Hey guys! Let's break down this math problem together. We're going to figure out the value of the expression ${\left(6^{1 / 2}\right)^2}$. This involves understanding exponents and how they work, especially when dealing with fractional exponents. Don't worry, it's not as intimidating as it looks! By the end of this, you'll be a pro at simplifying expressions like this.

Understanding the Basics

Before we dive into the problem, let's quickly review some exponent rules.

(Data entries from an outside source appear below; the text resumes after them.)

/-- The updates that store the n low bytes of x at a location. -/
def updStore (l : Loc) (x n : Nat) : List Upd := updBytes l (bytesOf x n)

/-- Store the n low bytes of x. -/
def storeN (l : Loc) (x n : Nat) : M Unit := emits (updStore l x n)

/-- Store bytes. -/
def storeBytes (l : Loc) (bs : List Byte) : M Unit := emits (updBytes l bs)

/-- A device-memory location. -/
def dmLoc (pa : Nat) : Loc := { sp := .dm, key := pa }

/-- The stack of a device physical address (R158). -/
def stkOf (pa : Nat) : Nat := fld pa 41 38

/-- Whether OFF of a device physical address is below 0x2F_E000_0000 (R158). -/
def offOk (pa : Nat) : Bool := decide (fld pa 37 0 < 0x2FE0000000)

/-- The tile of an address (R247), its seal group and its number in the group. -/
def tileOf (pa : Nat) : Nat := pa / 1024
/-- The seal group, that is the tier page, of a tile (R247). -/
def groupOfTile (t : Nat) : Nat := t / 64

/-- The record of a tile; a tile that is not listed is virgin (R248). -/
def Ctl.tile (c : Ctl) (t : Nat) : Tile :=
  (c.tiles.find? (fun x => x.tile == t)).getD { tile := t, minor := 0, slot := 0, cipher := [], tag := 0, quarantined := false }

/-- Replace the record of a tile. -/
def Ctl.setTile (c : Ctl) (x : Tile) : Ctl :=
  { c with tiles := if x.minor == 0 && !x.quarantined then c.tiles.filter (fun y => y.tile != x.tile)
                    else x :: c.tiles.filter (fun y => y.tile != x.tile) }

/-- The major counter of a seal group. -/
def Ctl.sealGroup (c : Ctl) (g : Nat) : SealGroup :=
  (c.groups.find? (fun x => x.grp == g)).getD { grp := g, major := 0, tag := 0, resealing := none, renewing := false }

/-- Replace a seal group's record. -/
def Ctl.setGroup (c : Ctl) (x : SealGroup) : Ctl :=
  { c with groups := x :: c.groups.filter (fun y => y.grp != x.grp) }

/-- Whether the host declared the address unsealed for firmware (R167, R246). -/
def Ctl.unsealedAt (c : Ctl) (pa : Nat) : Bool :=
  c.host.unsealed.contains (pa / 65536)

/-- A node of the tree lies above a seal group (R249). -/
def TreeNode.covers (n : TreeNode) (g : Nat) : Bool :=
  (n.level == 1 && n.idx == g / 64) || (n.level == 2 && n.idx == g / 4096)

/-- Whether a seal group is being re-sealed, or a node above it re-seals its children (R249, R250). -/
def Ctl.groupResealing (c : Ctl) (g : Nat) : Bool :=
  (c.sealGroup g).resealing.isSome || (c.sealGroup g).renewing || c.tree.any (fun n => n.renewing && n.covers g)

/-- Whether a request to the tile waits for a re-seal (R250). -/
def Ctl.resealing (c : Ctl) (pa : Nat) : Bool := c.groupResealing (groupOfTile (tileOf pa))

/-- Tier pages of a stack's fast tier, and of a stack in all (R159). -/
def fastPages : Nat := 1020 * 1024
/-- Tier pages of a stack. -/
def stackPages : Nat := 3064 * 1024

/-- Tier pages that a die's record area takes on each of its two stacks (R193). -/
def Ctl.recPages (c : Ctl) : Nat := c.host.recArea / 131072

/-- A tier page of a record area: the last ones of each stack (assumption 121). No context reaches it (R193). -/
def Ctl.recordPage (c : Ctl) (pg : Nat) : Bool := decide (stackPages - c.recPages ≤ pg % 2 ^ 22)

/-- The 512 bits of a counter block, or of a node of the same layout (R248). -/
def counterBlock (major : Word) (minors : List Nat) : Nat :=
  major.toNat * 2 ^ 448 + ((List.range 64).map (fun t => minors.getD t 0 * 2 ^ (7 * t))).sum

/-- The minor counters of a seal group. -/
def Ctl.groupMinors (c : Ctl) (g : Nat) : List Nat := (List.range 64).map (fun i => (c.tile (64 * g + i)).minor)

/-- A node of level 1 or 2 of the integrity tree; one that is not listed is as bring-up wrote it (R249, R399). -/
def Ctl.node (c : Ctl) (level idx : Nat) : TreeNode :=
  (c.tree.find? (fun n => n.level == level && n.idx == idx)).getD
    { level := level, idx := idx, major := 0, minors := List.replicate 64 0, tag := 0, renewing := false }

/-- Replace a node. -/
def Ctl.setNode (c : Ctl) (n : TreeNode) : Ctl :=
  { c with tree := n :: c.tree.filter (fun x => !(x.level == n.level && x.idx == n.idx)) }

/-- A root counter. -/
def Ctl.rootCount (c : Ctl) (idx : Nat) : Word := ((c.roots.find? (fun r => r.idx == idx)).map (·.count)).getD 0

/-- A node's counter for one of its children: MAJOR and MINOR (R248, R249). -/
def TreeNode.counterOf (n : TreeNode) (child : Nat) : Nat × Nat := (n.major.toNat, n.minors.getD (child % 64) 0)

/-- The counter of a node's parent for it (R249). -/
def Ctl.parentCounter (c : Ctl) (level idx : Nat) : Nat × Nat :=
  if level = 2 then ((c.rootCount idx).toNat, 0) else (c.node (level + 1) (idx / 64)).counterOf idx

/-- The tag of a seal group's counter block (R249). -/
def Ctl.blockTag (c : Ctl) (g : SealGroup) : BitVec 128 :=
  Config.nodeTag c.host.boots 0 g.grp (c.parentCounter 0 g.grp) (counterBlock g.major (c.groupMinors g.grp))

/-- The tag of a node of level 1 or 2 (R249). -/
def Ctl.nodeTag (c : Ctl) (n : TreeNode) : BitVec 128 :=
  Config.nodeTag c.host.boots n.level n.idx (c.parentCounter n.level n.idx) (counterBlock n.major n.minors)

/-- The counter block of a seal group, and every node from it up to its root, pass their tags (R249). -/
def Ctl.countersPass (c : Ctl) (g : Nat) : Bool :=
  (c.groups.filter (fun x => x.grp == g)).all (fun x => x.tag == c.blockTag x) &&
  (c.tree.filter (fun n => n.covers g)).all (fun n => n.tag == c.nodeTag n)

/-- A node whose counter for a child rises; at 127 its children are re-sealed (R249, R250): the node, and whether they are. -/
def TreeNode.rise (n : TreeNode) (child : Nat) : TreeNode × Bool :=
  let i := child % 64
  if n.minors.getD i 0 = 127 then
    ({ n with major := n.major + 1, minors := (n.minors.map (fun m => if m = 0 then 0 else 1)).set i 2, renewing := true }, true)
  else ({ n with minors := n.minors.set i (n.minors.getD i 0 + 1) }, false)

/-- A node's counter for a child stands at 127: its next rise re-seals the children (R249). -/
def TreeNode.atTop (n : TreeNode) (child : Nat) : Bool := n.minors.getD (child % 64) 0 == 127

/-- The write-back of a seal group's counters would carry the MAJOR of a node past 2^64 - 1 (R249, R250). -/
def Ctl.treeFull (c : Ctl) (g : Nat) : Bool :=
  let full (n : TreeNode) (child : Nat) : Bool := n.atTop child && decide (n.major.toNat = 2 ^ 64 - 1)
  full (c.node 1 (g / 64)) g || full (c.node 2 (g / 4096)) (g / 64)

/-- The seal groups that hold live tiles below the nodes whose children the write-back of a group's counters re-seals (R249). -/
def Ctl.resealBelow (c : Ctl) (g : Nat) : List Nat :=
  ((c.tiles.map (fun x => groupOfTile x.tile)).dedup).filter (fun x =>
    ((c.node 1 (g / 64)).atTop g && x / 64 == g / 64) || ((c.node 2 (g / 4096)).atTop (g / 64) && x / 4096 == g / 4096))

/-- The counter block of a seal group has changed and is written back: its counter in its parent rises, the parent is written
back, and so on up to the root; every node whose counter or contents have changed takes a new tag (R249). -/
def Ctl.writeCounters (c0 : Ctl) (g : Nat) : Ctl :=
  let c := c0.setGroup (c0.sealGroup g)
  let n1 := (c.node 1 (g / 64)).rise g
  let n2 := (c.node 2 (g / 4096)).rise (g / 64)
  let r : TreeRoot := { idx := g / 4096, count := c.rootCount (g / 4096) + 1 }
  let d := (({ c with roots := r :: c.roots.filter (fun x => x.idx != r.idx) }).setNode n2.1).setNode n1.1
  let moved (n : TreeNode) : Bool := (n.level == 2 && n.idx == g / 4096) || (n.level == 1 &&
    (n.idx == g / 64 || (n2.2 && n.idx / 64 == g / 4096 && n.tag == c.nodeTag n)))
  { d with
    tree := d.tree.map (fun n => if moved n then { n with tag := d.nodeTag n } else n)
    groups := d.groups.map (fun x =>
      if x.grp == g || (n1.2 && x.grp / 64 == g / 64 && x.tag == c.blockTag x) then { x with tag := d.blockTag x } else x) }

/-- The key in use of a key slot (R255). -/
def Ctl.keyOf (c : Ctl) (slot : Nat) : Option (BitVec 256) := (c.host.kslots.find? (fun k => k.1 == slot)).map (·.2)

/-- The IV of a tile (R247): STK and the tile index, then MINOR, then MAJOR. -/
def ivOf (t minor : Nat) (major : Word) : BitVec 128 :=
  BitVec.ofNat 128 (t * 2 ^ 96 + minor * 2 ^ 89 + major.toNat * 2 ^ 25)

/-- The tag of a tile passes under its counters and the key of its slot (R251): a tile whose key is gone fails. -/
def Ctl.tagPasses (c : Ctl) (x : Tile) : Bool :=
  x.minor == 0 || c.unsealedAt (x.tile * 1024) ||
    (match c.keyOf x.slot with
     | some k => x.tag == Config.gcmTag k (ivOf x.tile x.minor (c.sealGroup (groupOfTile x.tile)).major) x.cipher
     | none => false)

/-- A tile encrypted under its counters and the key of its slot (R247). -/
def State.sealTile (s : State) (x : Tile) : Tile :=
  match s.ctl.keyOf x.slot with
  | some k =>
    let iv := ivOf x.tile x.minor (s.ctl.sealGroup (groupOfTile x.tile)).major
    let ct := Config.gcmCipher k iv (s.loadBytes (dmLoc (x.tile * 1024)) 1024)
    { x with cipher := ct, tag := Config.gcmTag k iv ct }
  | none => x

/-- Tiles that are live and not quarantined are encrypted anew under the counters as they stand. -/
def resealTiles (mine : Tile → Bool) : M Unit := do
  let s ← getS
  modC fun c => { c with tiles := c.tiles.map (fun x =>
    if mine x && x.minor != 0 && !x.quarantined then s.sealTile x else x) }

/-- Tiles of a group that fail outside any request are quarantined and reported (R252). -/
def quarantineFailing (group : Nat) : M Unit := do
  let c ← getC
  let bad := c.tiles.filter (fun x => groupOfTile x.tile == group && !x.quarantined &&
    !(c.unsealedAt (x.tile * 1024) || (c.countersPass group && c.tagPasses x)))
  forEach bad (fun x => do
    modC (fun c => c.setTile { x with quarantined := true })
    report (.integrity x.tile))

/-- Before the counters of a group are written back: where that re-seals the children of a node, each is checked under the old
counters, and what fails is quarantined (R249, R250, R252). -/
def checkBelow (g : Nat) : M Unit := do forEach ((← getC).resealBelow g) quarantineFailing

/-- A line of the cache is clean. -/
def cleanTile (t : Nat) : M Unit := modC fun c =>
  { c with cached := c.cached.map (fun y => if y.tile == t then { y with dirty := false } else y) }

/-- A line leaves the cache. -/
def dropLine (t : Nat) : M Unit := modC fun c => { c with cached := c.cached.filter (fun y => y.tile != t) }

/-- A dirty tile is written back (R248): its minor counter rises by one; at 127 a re-seal starts first (R250), and
the tile is written when that completes. A write-back whose counters fail is discarded and reported, and the line is gone
(R251); so is that of a tile whose counters can rise no more, which is quarantined (R250). -/
def writeback (t : Nat) : M Unit := do
  let c ← getC
  match c.cached.find? (fun x => x.tile == t) with
  | none => pure ()
  | some x =>
    let r := c.tile t
    let g := c.sealGroup (groupOfTile t)
    if c.unsealedAt (t * 1024) then cleanTile t
    else if !c.countersPass g.grp then do
      dropLine t
      report (.integrity t)
    else if (r.minor = 127 ∧ g.major.toNat = 2 ^ 64 - 1) ∨ c.treeFull g.grp = true then do
      dropLine t
      modC (fun c => c.setTile { r with quarantined := true })
      report (.integrity t)
    else if r.minor = 127 then setC (c.setGroup { g with resealing := some (t, x.slot) })
    else do
      checkBelow g.grp
      modC (fun c => (c.setTile { r with minor := r.minor + 1, slot := x.slot }).writeCounters g.grp)
      resealTiles (fun y => y.tile == t)
      cleanTile t

/-- The tier map's record of a tier page; one that is not listed has PRI 3, and lies in the fast tier
where its number is low or it is of a record area, so that each tier is full (R159, R160, R193; assumption 18). -/
def Ctl.page (c : Ctl) (pg : Nat) : Page :=
  (c.pages.find? (fun p => p.pg == pg)).getD
    { pg := pg, rctx := none, pri := 3, n := 0, pin := none, owner := none,
      fast := c.recordPage pg || decide (pg % 2 ^ 22 < fastPages - c.recPages) }

/-- A request misses in the memory-side cache: the tile is filled, and a tier page in the capacity tier is put before
the eviction engine unless it is there already or 64 moves wait (R163, R246). -/
def Ctl.fill (c : Ctl) (t slot : Nat) (write : Bool) : Ctl :=
  let pg := groupOfTile t
  let stk := stkOf (t * 1024)
  let known := (c.page pg).fast || c.moves.any (fun m => m.pg == pg || m.victim == some pg) ||
    decide (64 ≤ (c.moves.filter (fun m => m.stk == stk)).length)
  let moves := if known then c.moves else
    c.moves ++ [{ stk := stk, pg := pg, promote := true, asked := false, running := false, victim := none }]
  { c with cached := { tile := t, slot := slot, dirty := write } :: c.cached, moves := moves }

/-- Lines of a memory-side cache: 32 MiB of tiles (R168). -/
def cacheTiles : Nat := 32768

/-- The memory-side cache of a tile's stack has no line free (R168): a request that misses waits until a tile has left. -/
def Ctl.cacheFull (c : Ctl) (t : Nat) : Bool :=
  decide (cacheTiles ≤ (c.cached.filter (fun x => stkOf (x.tile * 1024) == stkOf (t * 1024))).length)

/-- What becomes of a request at the memory-side cache: it is served, it fails with a subcause of SEAL (R251), or it waits. -/
inductive Sealed where
  | ok
  | fail (sub : Nat)
  | wait
deriving DecidableEq, Repr, Inhabited

/-- A tile is filled for a request of a key slot (R246, R247, R249, R251): not under a foreign key, and a virgin one with zeros
and no check. The bytes of a virgin tile that no line holds are zero: `virginGroup` and `sealPage` leave them so. -/
def fillTile (slot t : Nat) (write : Bool) : M Sealed := do
  let c ← getC
  let r := c.tile t
  if c.cacheFull t then return .wait
  else if c.unsealedAt (t * 1024) then do
    setC (c.fill t slot write)
    return .ok
  else if !c.countersPass (groupOfTile t) then return .fail 3
  else if r.minor = 0 ∨ (r.slot = slot ∧ c.tagPasses r = true) then do
    setC (c.fill t slot write)
    return .ok
  else return .fail 0

/-- A request of a key slot reaches a tile (R193, R246, R250 to R252). A write marks its line dirty; one filled under another
slot is written back, dropped and filled again. -/
def sealTry (slot pa : Nat) (write : Bool) : M Sealed := do
  let c ← getC
  let t := tileOf pa
  if c.resealing pa then return .wait
  else if c.recordPage (pa / 65536) then return .fail 0
  else if (c.tile t).quarantined then return .fail 4
  else
    match c.cached.find? (fun x => x.tile == t) with
    | some x =>
      if x.slot == slot || c.unsealedAt pa then do
        onlyIf (write && !x.dirty) (modC fun c =>
          { c with cached := c.cached.map (fun y => if y.tile == t then { y with dirty := true } else y) })
        return .ok
      else do
        onlyIf x.dirty (writeback t)
        if (← getC).resealing pa then return .wait
        else do
          dropLine t
          fillTile slot t write
    | none => fillTile slot t write

/-- A request of a key slot reaches device memory (R246, R251): before a write the host gives up its copy of the line
(R213). -/
def sealAccess (slot pa : Nat) (write : Bool) : M Sealed := do
  let r ← sealTry slot pa write
  onlyIf (r == .ok && write && (← getC).host.copies.contains (pa / 64))
    (modHost (fun h => { h with copies := h.copies.filter (· != pa / 64) }))
  return r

Remember that an exponent tells you how many times to multiply a number by itself. For example, ${2^3}$ means ${2 \times 2 \times 2 = 8}$. A fractional exponent, like ${\frac{1}{2}}$, represents a root. Specifically, ${x^{1/2}}$ is the same as ${\sqrt{x}}$, which means the square root of x. This is a key concept for solving our problem. Also, remember the power of a power rule: ${(a^m)^n = a^{m \times n}}$. This rule tells us that when we raise a power to another power, we multiply the exponents.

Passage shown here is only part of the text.